La historia de este gobierno es la de la popularidad del presidente Peña Nieto. Sus niveles de aprobación han sido reducidos desde el inicio de su administración, en comparación con todos sus antecesores (excepto con los de Ernesto Zedillo en 1995). En la medida en que han transcurrido los años y meses de su gobierno —especialmente desde el otoño de 2014, cuando Ayotzinapa y la casa blanca—, la caída de respaldo social no ha cesado. Así, hemos atestiguado, cada que aparecía una nueva encuesta, menores niveles históricos: ya está por debajo de 40 por ciento de aprobación, ya tiene menos de 30, de 20. Después del gasolinazo de enero su popularidad es, según la encuesta de Reforma, de solo 12 por ciento. Para darse una idea, es el rango en el que se mueve el respaldo de personajes como Maduro en Venezuela.
¿En qué se traduce un rechazo social tan amplio y contundente? Porque hay que decirlo, sus facultades presidenciales son exactamente las mismas. Es decir, su poder legal de tomar decisiones por todos nosotros no disminuye ni un ápice. El problema es la pérdida de credibilidad y de convocatoria. Popularidad de 12 por ciento significa que solo uno de cada ocho ciudadanos cree que el Presidente gobierna en beneficio de los mexicanos, mientras que los otros siete opinan que lo hace mal o en beneficio de quien sea (los políticos corruptos o sus amigos, por ejemplo), menos de la sociedad. En la encuesta de GEA de diciembre pasado, 53 por ciento de los ciudadanos no le creía nada al Presidente; 6 por ciento mucho (uno de cada 16) y el resto poco.
Y cuando no se aprueba su gestión de gobierno ni se cree nada en lo que dice, un presidente difícilmente puede convocar a la sociedad a respaldar y potenciar las políticas, programas y acciones de gobierno. Esto es muy grave, pues sin la sociedad no hay gobernanza. En la complejidad del siglo 21, de un mundo globalizado y con un presidente chiflado en la Casa Blanca, los retos para los gobiernos son excesivos y todos sus recursos y capacidades no bastan para gobernar bien. El sector privado es el generador de riqueza más importante, las organizaciones sociales contribuyen a la generación de bienes y servicios públicos, las universidades crean conocimiento, los campesinos producen alimentos, etcétera.

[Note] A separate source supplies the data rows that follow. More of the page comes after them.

/-- A STEP RUNS THE DECODED INSTRUCTION. Where a split issues and the fetch at its pc gives the well-formed instruction i, the
step is exec of i on the state after the fetch, then what follows every step. And the fetch gives i where the words that encode
i stand in this module's memory at the translations of the addresses from the pc on, the core holds no fetch copies, no loop body is under
way and no L1 holds dirty bytes: the state that exec then sees differs from the one before the step in the step count and in
the core's fetch copies alone. -/
def Obligations.StepRunsDecoded : Prop :=
  ∀ (s : State) (i : Instr),
    let s1 := { s with tick := s.tick + 1 }
    (∀ t, s.running = true → s1.fetch = .ok (t, some i) → t.skips = false → step s = afterStep (exec i t)) ∧
    (∀ ws : List Word, s.running = true → i.wellFormed = true → encode i = some ws → s.sp.loopWords = none → s.sp.tripped = false → allClean s →
      (s.core? s.here).icopy = [] → s.sp.pc.toNat % 4 = 0 → s.skips = false →
      (∀ k (h : k < ws.length), ∃ l, s1.translate s1.me hFetch true (s.sp.pc + BitVec.ofNat 64 (4 * k)) = .ok l ∧ l.key % 4 = 0 ∧
        farKey l.key = false ∧ l.key / 64 ∉ s.poison ∧ s.rdN l.key 4 = toBytes 4 ws[k]) →
      -- where the first word of several traps, no other word is fetched (R27, R30)
      let first := 1 < ws.length ∧ headProbe (ws.headD 0) = none
      ∃ t, (¬ first → step s = afterStep (exec i t)) ∧ (first → step s = afterStep (exec .undefinedEncoding t)) ∧
        { t with cores := s.cores, tick := s.tick } = s ∧ ∀ c, ({ t.core? c with icopy := [] } : CoreSt) = { s.core? c with icopy := [] })

/-- The rows of the table that are events of the machine: no word encodes them. -/
def eventRow : Instr → Bool
  | .syscReply _ _ | .loadDataReturn _ | .crewDeadlineCheck _ | .copyCollectiveComplete _ _ | .matrixCommandStart _ _
  | .matrixCommandComplete _ _ | .engineAccessFailure _ _ _ _ | .deferredTrap _ | .reductionRowArrive _ _
  | .failureMarker _ _ | .issueCycle _ _ | .windowComplete _ _ | .residencyFill _ _ | .trapTaken _ | .watchdog _
  | .pageWalkComplete _ _ _ | .pop _ | .prefetchTake _ | .stagingRowArrive _ _ | .stealRound _ | .stealProbe _ _
  | .stealDelivery _ | .sliceRequestEnter _ | .carveChangeComplete _ _ | .cellarThermalThrottle _ _ | .perBankRefreshDue _
  | .demandWindowExpiry _ _ | .tieringEpochEnd _ | .cxlLinkDown _ | .cxlCompletionTimeout _ | .cxlResponse _ _
  | .dypiedFlitReceive _ | .dypiedRouteFailure _ | .sramUncorrectedError _ | .prodDoorbell _ _ _ | .resvRead _ _
  | .commitDoorbell _ _ _ | .consDoorbell _ _ _ | .launchPacketTake _ | .rootTaskPlace _ | .heldPacketStart _ | .tenantCreate
  | .tenantDestroy | .queueSet | .queueClear | .queueGet | .preempt | .preemptCoreSave _ | .restore | .tlbInv | .faultReply
  | .windowOnline | .slotSet | .timeSet | .timeAdj | .powerLimit | .moduleId | .attest | .cxlTimeout | .powerThrottle _ _ _
  | .shutdownTemperature _ | .powerOnBoot | .recoveryImageWrite _ | .hostWrite _ _ | .hostCompletion _ _ _
  | .refreshComplete _ => true
  | .undefinedEncoding => true
  | _ => false

/-- DECODE AND ENCODE AGREE: every row of the table but the machine's events has an encoding, and for every well-formed
instruction decoding its words, whatever follows them, gives the instruction back, and the words after it. -/
def Obligations.RoundTrip : Prop :=
  (∀ i : Instr, (encode i).isSome = true ↔ eventRow i = false) ∧
  ∀ (i : Instr) (ws rest : List Word), i.wellFormed = true → encode i = some ws → decode (ws ++ rest) = .ok (i, rest)

/-- AN INVARIANT THAT EVERY STEP KEEPS: memory stays in its canonical form, so that equal memories are equal data. The form is the
model's own representation of the bytes of the spaces of R128 (notes/assumptions/4.md), no rule of the spec. -/
def Obligations.MemoryInvariant : Prop :=
  ∀ s u : State, MemoryKept s → step s = .next u → MemoryKept u
end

Es la contribución social —coordinada y conducida por el gobierno— junto con las tareas desempeñadas por los poderes públicos lo que hace posible enfrentar los retos del país. Si en vez de eso, cada discurso y decisión del gobierno es confrontada, descreída y rechazada por la sociedad, el país está en problemas. México requiere finanzas públicas sanas y el incremento de la gasolina es necesario para ello. Al no haber legitimidad en la manera como el gobierno gasta los dineros públicos y no creerle nada al Presidente, en vez de aceptar el sacrificio que supone pagar más por la gasolina, lo que se genera son marchas de protesta y hasta vandalismo.
¿Cuánto más aguantará el país decisiones de un gobierno con esos niveles de aprobación presidencial? Incrementarla debiera ser una prioridad. Responder de manera inteligente y eficaz el reto que supone Trump en la Casa Blanca es quizá la última oportunidad de Enrique Peña de subir su popularidad y ganar credibilidad, pues difícilmente lo hará por la vía de una mejor economía, más seguridad o menos corrupción. Anteayer anunció las líneas de su política al respecto. Falta traducirlas en hechos que convenzan a los ciudadanos de que esta vez sí hará las cosas bien, que realmente defenderá a los mexicanos, la economía y los intereses del país con eficacia. De ello depende, en buena medida, que el país no se deslice hacia una crisis grave de fin de sexenio.